Выбрать главу

— Ба!

Бера стояла перед ними на нетвердых ногах, махонькая, черная, некрасивая, только глаза у нее были, как выразился дед, величиной с блюдца и доверху полны слез. Она вскинула их на Танчо, забилась в угол и заплакала в три ручья. Все стояли как вкопанные. Потом дед ее спросил:

— Ты чья же будешь-то?

— Каишевых, — сказала Бера и опять заревела. — Верните меня домой! Сейчас же отвезите! А-а-а-а, у-у-у-у!

Мое бедное перо натерпелось от меня немало, но тут я его пощажу и великодушно предложу читателю самому, без моей помощи, вообразить, какая улыбка расцвела на физиономии моего деда, когда он узнал, что за птичка попалась в расставленные им сети! Вот так удача! Да отслужи он молебен самому дьяволу, и то вряд ли им бы так повезло. Дед засучил левый ус, заулыбался, физиономия его стала умильной, заискивающей. Все остальные, кроме Беры, тоже умильно заулыбались. Каишевы были одни из самых зажиточных мужиков в Могиларово. А наш Баклажан чувствовал себя на вершине славы, ему и в голову не пришло сознаться, что он ненароком допустил ошибку. Он чувствовал себя благодетелем, а благодетелей не судят.
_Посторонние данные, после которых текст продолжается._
-- ==== Sys2Proof/Laws/Step.lean ====
section
/-! SUPPORT. Everything a step can do when it answers a next state, said once: the inversion of `step` and of a CSR
write. -/

namespace Sys2Proof.Machine

/-- The state with its next event taken. -/
def State.popped (s : State) : State := { s with inputs := s.inputs.tail }

@[simp] theorem State.popped_memBytes (s : State) : s.popped.memBytes = s.memBytes := rfl
@[simp] theorem State.popped_ie (s : State) : s.popped.ie = s.ie := rfl
@[simp] theorem State.popped_args (s : State) : s.popped.args = s.args := rfl
@[simp] theorem State.popped_engine (s : State) : s.popped.engine = s.engine := rfl
@[simp] theorem State.popped_done (s : State) : s.popped.done = s.done := rfl
@[simp] theorem State.popped_ovr (s : State) : s.popped.ovr = s.ovr := rfl
@[simp] theorem State.popped_lastCmd (s : State) : s.popped.lastCmd = s.lastCmd := rfl
@[simp] theorem State.popped_record (s : State) : s.popped.record = s.record := rfl
@[simp] theorem State.popped_mem (s : State) : s.popped.mem = s.mem := rfl
@[simp] theorem State.popped_work (s : State) : s.popped.work = s.work := rfl
@[simp] theorem State.popped_csrRdata (s : State) : s.popped.csrRdata = s.csrRdata := rfl
@[simp] theorem State.popped_memRdata (s : State) : s.popped.memRdata = s.memRdata := rfl
@[simp] theorem State.popped_draws (s : State) : s.popped.draws = s.draws := rfl
@[simp] theorem State.popped_busy (s : State) : s.popped.busy = s.busy := rfl

/-- What the next event is, when it is a CSR write that reaches a CSR (10_state.md R22). -/
theorem State.nextWrites_iff {s : State} {off : BitVec 12} {w : Word} {rest : List Event}
    (h : s.inputs = .csrWrite off w :: rest) (n : CsrName) (v : Word) :
    s.nextWrites n v ↔ csrAt off = some n ∧ v = w := by
  constructor
  · rintro ⟨off', rest', h1, h2⟩
    rw [h] at h1; cases h1; exact ⟨h2, rfl⟩
  · rintro ⟨h1, rfl⟩; exact ⟨off, rest, h, h1⟩

/-- No other event is a CSR write. -/
theorem State.not_nextWrites {s : State} (h : ∀ off w rest, s.inputs ≠ .csrWrite off w :: rest) (n : CsrName) (v : Word) :
    ¬ s.nextWrites n v := by rintro ⟨off, rest, h1, -⟩; exact h _ _ _ h1

/-- Everything a step can do (20_memory.md R70, R71): the engine's turn, a CSR read, a CSR write that reaches no CSR or one,
a MEM read or write at the host port, a hardware reset. -/
theorem step_eq_next {s t : State} (h : step s = .next t) :
    (s.nextCompletes ∧ engineStep s.popped = .next t) ∨
    (∃ off rest, s.inputs = .csrRead off :: rest ∧ t = { s.popped with csrRdata := s.csrReadAt off }) ∨
    (∃ off w rest, s.inputs = .csrWrite off w :: rest ∧ csrAt off = none ∧ t = s.popped) ∨
    (∃ off w rest n, s.inputs = .csrWrite off w :: rest ∧ csrAt off = some n ∧ csrWriteTo n w s.popped = .next t) ∨
    (∃ a rest, s.inputs = .memRead a :: rest ∧ ∃ b, t = { s.popped with memRdata := b }) ∨
    (∃ a v rest, s.inputs = .memWrite a v :: rest ∧
      ((s.memBytes ≤ a.toNat ∧ t = s.popped) ∨
        (a.toNat < s.memBytes ∧ t = { s.popped with mem := s.mem.writeByte a.toNat v }))) ∨
    (∃ rest, s.inputs = .hwReset :: rest ∧ t = s.popped.hardReset) := by
  cases hin : s.inputs with
  | nil =>
    rw [step_nil hin] at h
    refine .inl ⟨.inl hin, ?_⟩
    have : s.popped = s := by unfold State.popped; cases s; simp_all
    rw [this]; exact h
  | cons e rest =>
    rw [step_cons hin] at h
    have hp : ({ s with inputs := rest } : State) = s.popped := by unfold State.popped; rw [hin]; rfl
    rw [hp] at h
    cases e with
    | csrRead off => cases h; exact .inr (.inl ⟨off, rest, rfl, rfl⟩)
    | csrWrite off w =>
      simp only [runEvent, csrWriteAt] at h
      cases hc : csrAt off with
      | none =>
        simp only [hc] at h; cases h
        exact .inr (.inr (.inl ⟨off, w, rest, rfl, hc, rfl⟩))
      | some n =>
        simp only [hc] at h
        exact .inr (.inr (.inr (.inl ⟨off, w, rest, n, rfl, hc, h⟩)))
    | memRead a =>
      refine .inr (.inr (.inr (.inr (.inl ⟨a, rest, rfl, ?_⟩))))
      simp only [runEvent, hostMemRead] at h
      split at h
      · cases h; exact ⟨_, rfl⟩
      · split at h <;> cases h; exact ⟨_, rfl⟩
    | memWrite a v =>
      refine .inr (.inr (.inr (.inr (.inr (.inl ⟨a, v, rest, rfl, ?_⟩)))))
      simp only [runEvent, hostMemWrite] at h
      split at h
      · rename_i hle; cases h; exact .inl ⟨hle, rfl⟩
      · rename_i hle; split at h <;> cases h; exact .inr ⟨by simpa [State.popped] using hle, rfl⟩
    | hwReset => cases h; exact .inr (.inr (.inr (.inr (.inr (.inr ⟨rest, rfl, rfl⟩)))))
    | engineSlot => exact .inl ⟨.inr ⟨rest, hin⟩, h⟩

/-- Everything a CSR write can do: nothing (a read-only CSR), change CTRL.IE or the arguments, acknowledge, or issue. -/
theorem csrWriteTo_eq_next {n : CsrName} {w : Word} {s t : State} (h : csrWriteTo n w s = .next t) :
    (n ≠ .cmd ∧ n ≠ .status ∧
      (t = s ∨ (n = .ctrl ∧ t = { s with ie := w.getLsbD 0 }) ∨
        (n ∈ [.alphabetSize, .srcAddr, .srcLen, .dstAddr, .dstCap] ∧ t.csrValue n = w ∧
          (∀ k ∈ [CsrName.alphabetSize, .srcAddr, .srcLen, .dstAddr, .dstCap], k ≠ n → t.csrValue k = s.csrValue k) ∧
          t = { s with args := t.args }))) ∨
    (n = .status ∧ t = s.acknowledge w) ∨ (n = .cmd ∧ cmdWrite w s = .next t) := by
  cases n
  case ctrl => cases h; exact .inl ⟨by decide, by decide, .inr (.inl ⟨rfl, rfl⟩)⟩
  case status => cases h; exact .inr (.inl ⟨rfl, rfl⟩)
  case cmd => exact .inr (.inr ⟨rfl, h⟩)
  case alphabetSize | srcAddr | srcLen | dstAddr | dstCap =>
    cases h
    refine .inl ⟨by decide, by decide, .inr (.inr ⟨by decide, rfl, ?_, rfl⟩)⟩
    intro k hk hne
    cases k <;> first | rfl | exact absurd rfl hne
  all_goals cases h; exact .inl ⟨by decide, by decide, .inl rfl⟩

end Sys2Proof.Machine
end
Выражение подобострастия — этого удивительного человеческого свойства, которому философы посвятили немало великих теорий, но которое никто из них не назвал подлинным именем — так оно отвратительно и обидно для человека, — постепенно исчезло с физиономии деда, улыбка его превратилась в гримасу, он удивительно смахивал на затравленного хорька, который мечется в поисках спасения. И остальные тоже стали походить на затравленных зверьков. Переглянувшись, дед и Баклажан заперли глазастую Беру в кухне и кинулись искать моего отца. Нужно было найти его, живого или мертвого, — теперь все зависело от него… Обшарив весь двор, дед с Баклажаном вытащили его из-под коровьих яслей. Отряхнув с его спины солому, они втолкнули бедолагу в темную кухню. Берины глаза, сверкая во тьме, медленно стали приближаться к нему. Он пятился, пока не уперся спиной в стенку. Глаза горели перед его носом, огромные и страшные, точно глаза баскервильской собаки, отец махнул рукой, пытаясь прогнать страшное видение, а его вдруг огрели чем-то твердым по голове.

— Только посмей дотронуться! — закричала Бера.
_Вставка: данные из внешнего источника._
-- ==== Sys2Proof/Tests/Slice0.lean ====
section
/-! SUPPORT. Tests of single operations and single steps, with their expected results from spec/95_test_vectors.md (the row
is named), and for every statement with hypotheses the witnesses that meet them. -/

namespace Sys2Proof.Tests

-- one theorem after another, so that the kernel's evaluations do not pile up threads
set_option Elab.async false

open Sys2Proof Sys2Proof.Machine

/-! ## Helpers -/

/-- Whether an outcome is a next state with a property. -/
def nextSat (o : Host.Outcome State Fault Refusal) (p : State → Bool) : Bool :=
  match o with
  | .next t => p t
  | .fault _ => false
  | .refused _ => false

theorem exists_next {o : Host.Outcome State Fault Refusal} {p : State → Bool} (h : nextSat o p = true) :
    ∃ t, o = .next t ∧ p t = true := by
  cases o with
  | next t => exact ⟨t, rfl, h⟩
  | fault f => cases h
  | refused r => cases h

/-- Whether a computation succeeds with a property. -/
def okSat {α : Type} (x : Except Stop α) (p : α → Bool) : Bool :=
  match x with
  | .ok a => p a
  | .error _ => false

/-- Whether a computation raises exactly this error. -/
def raises {α : Type} (x : Except Stop α) (k : ErrorKind) (sub index value : Nat) : Bool :=
  match x with
  | .ok _ => false
  | .error e => e == .raised ⟨k, sub, index, value⟩

/-- The (ERRCODE, ERRSUB, ERR_INDEX, ERR_VALUE) a state reports, with DONE set and the engine IDLE. -/
def reported (k : ErrorKind) (sub index value : Nat) (t : State) : Bool :=
  t.record.errCode == k && t.record.errSub.toNat == sub && t.record.errIndex.toNat == index &&
    t.record.errValue.toNat == value && t.done && !t.busy

def bytesFrom (m : Memory) (a n : Nat) : List Byte := (List.range n).map fun i => m.readByte (a + i)

def words (l : List Nat) : List Byte := l.flatMap (leBytes 4)

def argsOf (A sa sl da dc : Nat) : Args :=
  ⟨BitVec.ofNat 32 A, BitVec.ofNat 32 sa, BitVec.ofNat 32 sl, BitVec.ofNat 32 da, BitVec.ofNat 32 dc⟩

/-- The reset state with these bytes stored at `a` and these arguments. -/
def loaded (a : Nat) (bs : List Byte) (x : Args) : State :=
  { State.reset with
    args := x
    mem := Memory.writeBytes [] a bs }

/-- The same with the command issued. -/
def running (cmd : LongCmd) (a : Nat) (bs : List Byte) (x : Args) : State :=
  { loaded a bs x with
    engine := .busy cmd x
    lastCmd := cmd.opcode }

/-- E1's container, byte by byte (row E1). -/
def containerE1 : List Byte :=
  [0x06#8, 0, 0, 0, 0, 0, 0, 0, 0x00#8, 0x01#8, 0, 0, 0x03#8, 0, 0, 0, 0x09#8, 0, 0, 0, 0, 0, 0, 0] ++
  [0x41#8, 0, 0, 0, 0x01#8, 0x00#8, 0x42#8, 0, 0, 0, 0x02#8, 0xC0#8, 0x43#8, 0, 0, 0, 0x02#8, 0x80#8] ++
  [0x1F#8, 0x00#8]

def symbolsE1 : List Nat := [0x41, 0x41, 0x41, 0x42, 0x42, 0x43]

def tableE1 : List (Nat × Bits) := [(0x41, [false]), (0x42, [true, true]), (0x43, [true, false])]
— Больно надо! — огрызнулся отец. — Я тебя не трогаю, а ты дерешься.

Отец мой забился в один угол, а Бера — в другой, так и сидели они на расстоянии, как собака и кошка, потом Бера начала укорять отца, что он увез ее, тогда как ее должен был увезти Стоян из Карабелово, а отец сказал, что он тут ни при чем, что это дело рук Большого Танчо, который похитил ее вместо Беры Георгиевой. Девушка поняла, что отец мой еще молокосос, и принялась просить, чтобы он отвез ее этой же ночью в Карабелово.

— Так и быть, отвезу! — сказал отец и направился к двери, но дверь оказалась запертой снаружи.

Баклажан подбежал и выдернул засов. От рожи его разило сивухой, как и от других рож, что радостно просовывались в другую дверь. Баклажан шепнул что-то моему отцу на ухо, тот цокнул языком, бросил: «Не хочу!», нырнул ему под руки и выскочил во двор. Спустя минуту дед заливал горе ракией и во весь голос проклинал «чертово семя» — моего отца.

— Да в нашем роду, — кипятился дед, — мужики, бывало, только оком поведут на бабу, и она брюхатеет, а этот слюнтяй не знаю в кого уродился! В его годы я ни одной юбки не пропускал!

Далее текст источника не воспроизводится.